Я принес из больницы кусочек мыла. Кто-то оставил в умывалке, и я взял, будто предчувствовал, что он мне понадобится. Подставил скамеечку к лохани, сел и водой из ковшика облил Михала с головы до ног, чтобы он хоть немного отмок. Потом потер обмылок в руках, получилась пена. И осторожно, чтобы не больно было, намылил ему спину, грудь, руки, вообще все. Кожа на нем дрожала, как на кролике, когда того гладишь по шерстке. Я и в себе чувствовал эту дрожь, хотя едва касался Михала, и то больше пеной, чем рукой.

— Не дрожи так, — сказал я. — Ничего я тебе плохого не делаю. Мою. Ты всегда мыться любил. Помнишь, как мать нас купала на пасху или на рождество и ты ни за что не хотел из лохани вылезать? А меня отец ремнем загонял, вечно я притворялся, что до смерти хочу спать. И то вода была чересчур горяча, то мыло щипало глаза. А как вечерами ходили на реку, помнишь?! Сперва ты мне спину мыл, потом я тебе. Пятки камнем или песком терли. А не хотелось мыться — привидениями друг дружку стращали. Больше я тебя. Глянь, Михал, чего-то стоит. Там. Ну там, возле ивы. Белое, вроде в саване. Дух! II бежать. Я первый, ты за мной. Мать, отец: что стряслось?! Мы духа видели! Небось мыться неохота было, наказанье господне с этими мальчишками — мать, как всегда, свое. Ну куда с такими грязными ногами в постель? На реке — это, должно, Бартошкин дух, — отец скорее готов был нам поверить.
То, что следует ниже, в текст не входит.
-- ==== Sys2Proof/Tests/Slice0.lean ====
section
/-!
SUPPORT. The model's own tests: the ill-formed terms the check refuses, words written out from the formats
of 30_encoding.md, one-step vectors of 95_test_vectors.md section 2, and for every statement with
hypotheses a witness that meets them. Expected results come from the spec's tables.
-/

namespace Sys2Proof.Tests

open Sys2Proof Sys2Proof.Machine

/-! ### Well-formedness: one ill-formed term for each check -/

theorem test_illFormed_rxbLd : (Instr.rxbLd 1024).wellFormed = false := by decide
theorem test_illFormed_txbLd : (Instr.txbLd 1024).wellFormed = false := by decide
theorem test_illFormed_txbSt : (Instr.txbSt 1024 0).wellFormed = false := by decide
theorem test_illFormed_envTick : (Instr.envTick 16777216).wellFormed = false := by decide

/-! ### Decoding (30_encoding.md R91 to R96; 95_test_vectors.md section 2.1) -/

/-- Format F0: the opcode, then 24 zeros. -/
theorem test_decode_f0 :
    decode (.word 0b00000001_000000000000000000000000) = .ok .init ∧
    decode (.word 0b00000010_000000000000000000000000) = .ok .pktAvail ∧
    decode (.word 0b00000011_000000000000000000000000) = .ok .getPkt ∧
    decode (.word 0b00000100_000000000000000000000000) = .ok .getRxLen ∧
    decode (.word 0b00000101_000000000000000000000000) = .ok .freePkt ∧
    decode (.word 0b00000110_000000000000000000000000) = .ok .getTxBuf ∧
    decode (.word 0b00000111_000000000000000000000000) = .ok .startTx ∧
    decode (.word 0b00001000_000000000000000000000000) = .ok .txStep ∧
    decode (.word 0b11100001_000000000000000000000000) = .ok .envTxDrain ∧
    decode (.word 0b11100010_000000000000000000000000) = .ok .envIrqEn := by decide

/-- Formats FI and FIV: the opcode, six zeros, a 10-bit index, a byte. -/
theorem test_decode_indexed :
    decode (.word 0b00010000_000000_0000000110_00000000) = .ok (.rxbLd 6) ∧
    decode (.word 0b00010000_000000_1000000000_00000000) = .ok (.rxbLd 512) ∧
    decode (.word 0b00010000_000000_1111111111_00000000) = .ok (.rxbLd 1023) ∧
    decode (.word 0b00010001_000000_0000000011_00000000) = .ok (.txbLd 3) ∧
    decode (.word 0b00010010_000000_0000000010_11001000) = .ok (.txbSt 2 200) ∧
    decode (.word 0b00010010_000000_1000000000_11111111) = .ok (.txbSt 512 255) := by decide

/-- Format EV: the opcode, 14 zeros, `fe`, `rxne`, a byte. -/
theorem test_decode_event :
    decode (.word 0b10000000_00000000000000_1_1_00000000) = .ok (.rxIrqBreak true 0) ∧
    decode (.word 0b10000000_00000000000000_1_0_00000000) = .ok (.rxIrqBreak false 0) ∧
    decode (.word 0b10000000_00000000000000_1_1_10100101) = .ok (.rxIrqBreak true 0xA5) ∧
    decode (.word 0b10000000_00000000000000_0_1_01100000) = .ok (.rxIrqData 0x60) ∧
    decode (.word 0b10000000_00000000000000_0_0_01111110) = .ok (.rxIrqNone 0x7E) := by decide

/-- Format EN: the opcode, a 24-bit number. -/
theorem test_decode_tick :
    decode (.word 0b11100000_000000000000000000000000) = .ok (.envTick 0) ∧
    decode (.word 0b11100000_000000000000001111101000) = .ok (.envTick 1000) ∧
    decode (.word 0b11100000_111111111111111111111111) = .ok (.envTick 16777215) := by decide

/-- Format S: the eight values of `tx_phase`. -/
theorem test_decode_phase :
    decode (.phase 0b000) = .error .noMicroOp ∧ decode (.phase 0b001) = .ok .txsPinGpio ∧
    decode (.phase 0b010) = .ok .txsIdleHigh ∧ decode (.phase 0b011) = .ok .txsBreakLow ∧
    decode (.phase 0b100) = .ok .txsMabHigh ∧ decode (.phase 0b101) = .ok .txsPinAf ∧
    decode (.phase 0b110) = .ok .txsSend ∧ decode (.phase 0b111) = .error .reservedPhase := by decide

/-- The invalid words of 95_test_vectors.md section 2.1. -/
theorem test_decode_invalid :
    decode (.word 0x00000000) = .error .unassignedOpcode ∧
    decode (.word 0x09000000) = .error .unassignedOpcode ∧
    decode (.word 0x13000000) = .error .unassignedOpcode ∧
    decode (.word 0x81000000) = .error .unassignedOpcode ∧
    decode (.word 0xE3000000) = .error .unassignedOpcode ∧
    decode (.word 0xFFFFFFFF) = .error .unassignedOpcode ∧
    decode (.word 0x01000001) = .error .reservedBits ∧
    decode (.word 0x10000601) = .error .reservedBits ∧
    decode (.word 0x10040000) = .error .reservedBits ∧
    decode (.word 0x12040000) = .error .reservedBits ∧
    decode (.word 0x80000400) = .error .reservedBits ∧
    decode (.word 0x80010100) = .error .reservedBits ∧
    decode (.word 0xE1000001) = .error .reservedBits := by decide

/-- No word is two rows of the opcode map. -/
theorem test_rows_disjoint :
    opcodeRows.Pairwise (fun a b => a.bits &&& (a.mask &&& b.mask) ≠ b.bits &&& (a.mask &&& b.mask)) := by
  decide

/-- The agent of each row's opcode (30_encoding.md R94). -/
theorem test_agent_ranges :
    agentOfOpcode 0x08 = some .foreground ∧ agentOfOpcode 0x12 = some .foreground ∧
    agentOfOpcode 0x80 = some .interrupt ∧ agentOfOpcode 0xE2 = some .environment ∧
    agentOfOpcode 0x20 = none := by decide

/-- The text syntax (30_encoding.md R97). -/
theorem test_assembler :
    assembleLine "TXB_ST 2, 200   ; ret" = some (.txbSt 2 200) ∧
    assembleLine "RX_IRQ 0, 1, 0x60" = some (.rxIrqData 0x60) ∧
    assembleLine "ENV_TICK 16777216" = none := by decide

/-! ### The host's two readings -/

theorem test_tableWord :
    decodeTableWord 32 0xE00003E8 = some (.envTick 1000) ∧ decodeTableWord 8 3 = some .txsBreakLow ∧
    decodeTableWord 8 7 = none := by decide

/-- The parts of a next state a test looks at. -/
def nextIs (r : Result) (p : State → Bool) : Bool :=
  match r with
  | .next t => p t
  | .fault _ | .refused _ => false

/-- Whether an operation is refused for this reason. -/
def refusedAs (r : Result) (q : Refusal) : Bool :=
  match r with
  | .refused x => decide (x = q)
  | .next _ | .fault _ => false
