-- ==== Sys2Proof/Machine/HexEncoder.lean ====
section
/-!
DEFINITION. The HexEncoder (spec 42): its table, the two-characters-per-byte expansion, its beat and the
meaning of HEXENC.
-/
namespace Sys2Proof.Machine

/-- ENC_LUT: the n-th character of the alphabet (42 R111). -/
def encLut (n : Nibble) : Byte := Config.hexAlphabet.getD n.toNat Memory.unlisted

/-- HEXENC over a buffer: high nibble then low nibble of each byte (42 R110). -/
def hexEncodeCells : List Byte → List Byte
  | [] => []
  | b :: bs => encLut (highNibble b) :: encLut (lowNibble b) :: hexEncodeCells bs

/-- `hexEncode(B)` with the allocator's answer: the response of a HEXENC command (42 R110, 40 R78). -/
def hexencResponse (b : List Byte) (alloc : Bool) : Response :=
  withBuffer (2 * b.length) alloc (.ok (hexEncodeCells b) none)

/-- The HEXENC beat on the loaded cell: two cells, the high nibble's first (42 R110). -/
def hexencBeat (s : State) : State :=
  (s.stage (encLut (highNibble s.loadCell))).stage (encLut (lowNibble s.loadCell))

/-- HEXENC (42 R110). The R0 field is ignored (30 R60). -/
def execHexenc (_r0 : Word) (s : State) : Host.Outcome State Fault Refusal :=
  runCommand s (hexencResponse s.input s.port.allocOk)

end Sys2Proof.Machine
end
Надо бы вам спросить, во имя отца и сына, чего ты, душа, желаешь? Бартошка б вам худого не сделала. Она живая любила на реку ходить, вот и теперь приходит. Сядет, бывало, на берегу, уставится на воду и глядит. И чего ж вы там, Агата, видите, спросил я как-то у ней, когда за водой пришел к роднику. Все разное, Юзеф, разное. Хотя что она могла видеть — песок, ил, камни да как речка течет.

Я передвинулся со скамеечкой на другую сторону лохани, чтоб удобнее было дотягиваться до Михала.

— А помнишь, как на Иоанна Крестителя мы раз возле Блаха купались? С Иоанна Крестителя разрешалось купаться. Он в этот день реки крестит. Я-то часто и раньше купался, иногда даже в мае. Жара в тот год стояла несусветная, листья на деревьях скукоживались. Ребят, девчонок тьма-тьмущая, воды не видно. Река аж на ивы выплескивалась. Фредек Земб пригнал лошадь, мы на нее, сколько на хребте поместилось, — и н-но! вверх, вниз по реке. И на шею ей вешались, и за хвост цеплялись. Крику, визгу — светопреставленье. А ты сидел на берегу, под ракитовым кустом, и глотал слезы, потому что не умел плавать. Я тебя уговаривал, иди сюда, Михал, научишься, схватишься за конский хвост и ногами колоти что есть сил. Иди! И все тебя уговаривали. Самое лучшее — с ходу вниз головой! Сложи руки как для молитвы, вытяни вперед и прыгай! Ну, Михал! Не, ребята, кинем его, скорей научится! Давай его сюда! Давай его сюда! Ты наутек. Мы за тобой. Догнали на Махалинином поле, ты в борозде споткнулся. Вырывался, плевался, руки нам кусал. Но нас было четверо. Затащили тебя в реку, раскачали за руки, за ноги — и бултых! Нас так и окатило водой. Маши, Михал! Давай! Руками, ногами! Но ты, будто назло, не шевельнул ни рукой, ни ногой, сразу пошел ко дну. Пришлось мне за тобой нырять. Ты воды нахлебался, что и дух не мог перевести, потом на тебя еще икота напала. А отец меня дома ремнем, вроде я тебя утопить хотел. Но ведь так скорей всего можно научиться плавать. Всех так учили: за руки, за ноги — и бултых! Спасайся, не то потонешь! Меня даже с ивы бросали, откуда повыше. А как потом пригодилось. В войну понадобилось раз прыгнуть с моста. Сзади погоня, спереди засада, а другого пути не было.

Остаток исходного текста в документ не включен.